Re-do recursive const stability checks

Fundamentally, we have *three* disjoint categories of functions:
1. const-stable functions
2. private/unstable functions that are meant to be callable from const-stable functions
3. functions that can make use of unstable const features

This PR implements the following system:
- `#[rustc_const_stable]` puts functions in the first category. It may only be applied to `#[stable]` functions.
- `#[rustc_const_unstable]` by default puts functions in the third category. The new attribute `#[rustc_const_stable_indirect]` can be added to such a function to move it into the second category.
- `const fn` without a const stability marker are in the second category if they are still unstable. They automatically inherit the feature gate for regular calls, it can now also be used for const-calls.

Also, several holes in recursive const stability checking are being closed.
There's still one potential hole that is hard to avoid, which is when MIR
building automatically inserts calls to a particular function in stable
functions -- which happens in the panic machinery. Those need to *not* be
`rustc_const_unstable` (or manually get a `rustc_const_stable_indirect`) to be
sure they follow recursive const stability. But that's a fairly rare and special
case so IMO it's fine.

The net effect of this is that a `#[unstable]` or unmarked function can be
constified simply by marking it as `const fn`, and it will then be
const-callable from stable `const fn` and subject to recursive const stability
requirements. If it is publicly reachable (which implies it cannot be unmarked),
it will be const-unstable under the same feature gate.
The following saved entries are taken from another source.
-- ==== Sys2Proof/Machine/Ops.lean ====
section
/-! DEFINITION. The named operations over registers, memory, program store, error record and host interface. -/

namespace Sys2Proof.Machine

/-! ## Register-file arbiter (spec 10 R10 to R12; 40 R75, R76) -/

/-- Read `x[i]`; `x[0]` is always 0 (spec 10 R11). -/
def State.readReg (s : State) (i : RegIdx) : Word :=
  if i = 0#5 then 0#32 else s.regs[i.toNat]'i.isLt

/-- Write `x[i]`; a write to `x[0]` is discarded (spec 10 R12). -/
def State.writeReg (s : State) (i : RegIdx) (v : Word) : State :=
  { s with regs := if i = 0#5 then s.regs else s.regs.set i.toNat v i.isLt }

/-! ## Byte lanes of the data memory (log entry 3) -/

/-- The lane at `a`. -/
def Memory.readByte : Memory → Nat → Byte
  | [], _ => Memory.unlisted
  | (b, v) :: m, a => if b = a then v else Memory.readByte m a

/-- Put `v` in front of `m` as the lane at `a`, or nothing where `v` is what an unlisted lane reads as. -/
def Memory.consByte (a : Nat) (v : Byte) (m : Memory) : Memory :=
  if v = Memory.unlisted then m else (a, v) :: m

/-- Set the lane at `a`, keeping addresses rising and unlisted values out. -/
def Memory.writeByte : Memory → Nat → Byte → Memory
  | [], a, v => Memory.consByte a v []
  | (b, w) :: m, a, v =>
    if a < b then Memory.consByte a v ((b, w) :: m)
    else if a = b then Memory.consByte a v m
    else (b, w) :: Memory.writeByte m a v

/-- Every address of `m` is above `a`, addresses rise, and no cell holds the unlisted value. -/
def Memory.wfAbove (a : Nat) : Memory → Bool
  | [] => true
  | (b, v) :: m => decide (a < b) && decide (v ≠ Memory.unlisted) && Memory.wfAbove b m

/-- The canonical form of memory: equal memories are equal lists. -/
def Memory.wf : Memory → Bool
  | [] => true
  | (b, v) :: m => decide (v ≠ Memory.unlisted) && Memory.wfAbove b m

/-! ## Words of the data memory (spec 20 R30 to R36) -/

/-- The word `M[k]`. -/
def Memory.readWord (m : Memory) (k : Nat) : Word :=
  m.readByte (4 * k + 3) ++ m.readByte (4 * k + 2) ++ m.readByte (4 * k + 1) ++ m.readByte (4 * k)

/-- Replace bits 7 to 0 of `M[k]` by those of `v` (spec 20 R35, n = 1). -/
def Memory.writeLow8 (m : Memory) (k : Nat) (v : Word) : Memory :=
  m.writeByte (4 * k) (v.extractLsb' 0 8)

/-- Replace bits 15 to 0 of `M[k]` by those of `v` (spec 20 R35, n = 2). -/
def Memory.writeLow16 (m : Memory) (k : Nat) (v : Word) : Memory :=
  (m.writeLow8 k v).writeByte (4 * k + 1) (v.extractLsb' 8 8)

/-- Replace `M[k]` by `v` (spec 20 R35, n = 4). -/
def Memory.writeWord (m : Memory) (k : Nat) (v : Word) : Memory :=
  ((m.writeLow16 k v).writeByte (4 * k + 2) (v.extractLsb' 16 8)).writeByte (4 * k + 3) (v.extractLsb' 24 8)

/-- `a` is a word index of the data memory (spec 20 R32). -/
def State.inRange (s : State) (a : Word) : Bool := decide (a.toNat < s.cfg.memWords)

/-- The addressed word, or 0 out of range (spec 20 R33; first line of R34). -/
def State.wordAt (s : State) (a : Word) : Word := if s.inRange a then s.mem.readWord a.toNat else 0#32

/-- `MemRead(a, 4)` (spec 20 R34). -/
def State.memRead4 (s : State) (a : Word) : Word := s.wordAt a
/-- `MemRead(a, 2)`: the low half of the addressed word (spec 20 R34, R36). -/
def State.memRead2 (s : State) (a : Word) : BitVec 16 := (s.wordAt a).extractLsb' 0 16
/-- `MemRead(a, 1)`: the low byte of the addressed word (spec 20 R34, R36). -/
def State.memRead1 (s : State) (a : Word) : BitVec 8 := (s.wordAt a).extractLsb' 0 8

/-- `MemWrite(a, 4, v)` (spec 20 R35); nothing out of range (R33). -/
def State.memWrite4 (s : State) (a v : Word) : State :=
  { s with mem := if s.inRange a then s.mem.writeWord a.toNat v else s.mem }
/-- `MemWrite(a, 2, v)` (spec 20 R35). -/
def State.memWrite2 (s : State) (a v : Word) : State :=
  { s with mem := if s.inRange a then s.mem.writeLow16 a.toNat v else s.mem }
/-- `MemWrite(a, 1, v)` (spec 20 R35). -/
def State.memWrite1 (s : State) (a v : Word) : State :=
  { s with mem := if s.inRange a then s.mem.writeLow8 a.toNat v else s.mem }

/-! ## Status and fetch (spec 10 R21; 40 R72) -/

/-- The status output (spec 10 R21). -/
def State.status (s : State) : Status :=
  if s.err ≠ none then .error else if s.im.length ≤ s.pc.toNat then .halted else .ready

/-- `IM[pc]`. Ready means that the index is in the program (spec 40 R72); the value outside it is never used. -/
def State.fetchWord (s : State) : Word := s.im.getD s.pc.toNat 0#32

/-! ## Errors of a step (spec 60) -/

/-- The code of a refused word (spec 30 R60; 60 R153, R154). -/
def rejectCode : Reject → ErrCode
  | .noRow => .decodeError
  | .subwordAbsent => .decodeError
  | .offsetNotWhole => .operandError

/-- A failed step: exactly `err <- (code, pc, w)` (spec 60 R156). -/
def State.raise (s : State) (code : ErrCode) (w : Word) : State :=
  { s with err := some { code := code, pc := s.pc, instr := w } }

/-- `t` in a build with sub-word accesses, else the DecodeError of spec 48 R150 for the word `w`. -/
def State.subwordOnly (s : State) (w : Word) (t : State) : State :=
  if s.cfg.subwordLs then t else s.raise .decodeError w

/-! ## The end of a successful step (spec 40 R89, R90) -/

/-- Commit the snapshot, the multiplexer output and the next PC (spec 40 R74 step 5, R88 to R90). -/
def State.retire (s : State) (n : Snapshot) (taken : Bool) (pc' : Word) : State :=
  { s with snap := some n, taken := taken, pc := pc' }

/-! ## Host operations (spec 70 R171, R172, R178). There is no return from an error; these alone clear it (spec 60 R162). -/

/-- `reset`: everything but the program is zero-filled (spec 70 R171). -/
def State.hostReset (s : State) : State := State.initial s.cfg s.im

/-- `load(program)`: the program store is replaced and everything else is as after `reset` (spec 70 R172). -/
def State.hostLoad (s : State) (program : List Word) : State := State.initial s.cfg program

/-- The 3-bit code of spec 60 R155. -/
def ErrCode.code : ErrCode → BitVec 3
  | .decodeError => 1#3
  | .operandError => 2#3
  | .outOfRangeAddress => 3#3
  | .misalignedAccess => 4#3

/-- The error code output: 0 where there is no record (spec 60 R155). -/
def State.errCode (s : State) : BitVec 3 :=
  match s.err with
  | none => 0#3
  | some e => e.code.code

/-- The code of a class on the 3-bit `type` bus (spec 40 R83). -/
def InstrClass.code : InstrClass → BitVec 3
  | .r => 0#3 | .i => 1#3 | .load => 2#3 | .store => 3#3 | .branch => 4#3 | .jump => 5#3 | .upper => 6#3

/-- The code of an operation on the 4-bit `alu_op` bus (spec 40 R84). -/
def AluOp.code : AluOp → BitVec 4
  | .add => 0#4 | .sub => 1#4 | .and => 2#4 | .or => 3#4 | .xor => 4#4
  | .sll => 5#4 | .srl => 6#4 | .sra => 7#4 | .slt => 8#4 | .sltu => 9#4

/-- The valid bit of the snapshot, `snap_valid` (spec 10 R20). -/
def State.snapValid (s : State) : Bool := s.snap.isSome

/-- `L`, the length of the program (spec 10 R17). -/
def State.progLen (s : State) : Nat := s.im.length

/-- What the host reads between steps (spec 70 R178); `mem` is the full memory snapshot. -/
structure HostView where
  pc : Word
  regs : List Word
  mem : List Word
  snap : Option Snapshot
  taken : Bool
  status : Status
  err : Option ErrRecord
  deriving DecidableEq, Repr

/-- The host's reads, all without effect (spec 70 R178). -/
def State.view (s : State) : HostView :=
  { pc := s.pc
    regs := (List.range 32).map fun i => s.readReg (BitVec.ofNat 5 i)
    mem := (List.range s.cfg.memWords).map fun k => s.mem.readWord k
    snap := s.snap
    taken := s.taken
    status := s.status
    err := s.err }

/-- Place `w` where the next step fetches (spec 40 R72): element `pc` of the program store, which grows to hold it, and no
error record, since a step in Error runs nothing (R71). It stands for the host's `load` (log entry 4). -/
def State.placeWord (s : State) (w : Word) : State :=
  { s with
    im := s.im.take s.pc.toNat ++ List.replicate (s.pc.toNat - s.im.length) 0#32 ++ w :: s.im.drop (s.pc.toNat + 1)
    err := none }

end Sys2Proof.Machine
end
Only if the function ever
becomes `#[stable]` does it need a `#[rustc_const_unstable]` or
`#[rustc_const_stable]` marker to decide if this should also imply
const-stability.

Adding `#[rustc_const_unstable]` is only needed for (a) functions that need to
use unstable const lang features (including intrinsics), or (b) `#[stable]`
functions that are not yet intended to be const-stable. Adding
`#[rustc_const_stable]` is only needed for functions that are actually meant to
be directly callable from stable const code. `#[rustc_const_stable_indirect]` is
used to mark intrinsics as const-callable and for `#[rustc_const_unstable]`
functions that are actually called from other, exposed-on-stable `const fn`. No
other attributes are required.

1 files changed, 3 insertions, 3 deletions

diff --git a/library/alloc/src/raw_vec.rs b/library/alloc/src/raw_vec.rs
index 45de0617f33..85a9120c7e2 100644
--- a/library/alloc/src/raw_vec.rs
+++ b/library/alloc/src/raw_vec.rs
@@ -103,7 +103,7 @@ impl<T> RawVec<T, Global> {
     /// `RawVec` with capacity `usize::MAX`. Useful for implementing
     /// delayed allocation.
     #[must_use]
-    #[rustc_const_stable(feature = "raw_vec_internals_const", since = "1.81")]
+    #[cfg_attr(bootstrap, rustc_const_stable(feature = "raw_vec_internals_const", since = "1.81"))]
     pub const fn new() -> Self {
         Self::new_in(Global)
     }
@@ -179,7 +179,7 @@ impl<T, A: Allocator> RawVec<T, A> {
     /// Like `new`, but parameterized over the choice of allocator for
     /// the returned `RawVec`.
     #[inline]
-    #[rustc_const_stable(feature = "raw_vec_internals_const", since = "1.81")]
+    #[cfg_attr(bootstrap, rustc_const_stable(feature = "raw_vec_internals_const", since = "1.81"))]
     pub const fn new_in(alloc: A) -> Self {
         Self { inner: RawVecInner::new_in(alloc, align_of::<T>()), _marker: PhantomData }
     }
@@ -409,7 +409,7 @@ unsafe impl<#[may_dangle] T, A: Allocator> Drop for RawVec<T, A> {
 
 impl<A: Allocator> RawVecInner<A> {
     #[inline]
-    #[rustc_const_stable(feature = "raw_vec_internals_const", since = "1.81")]
+    #[cfg_attr(bootstrap, rustc_const_stable(feature = "raw_vec_internals_const", since = "1.81"))]
     const fn new_in(alloc: A, align: usize) -> Self {
         let ptr = unsafe { core::mem::transmute(align) };
         // `cap: 0` means "unallocated". zero-sized types are ignored.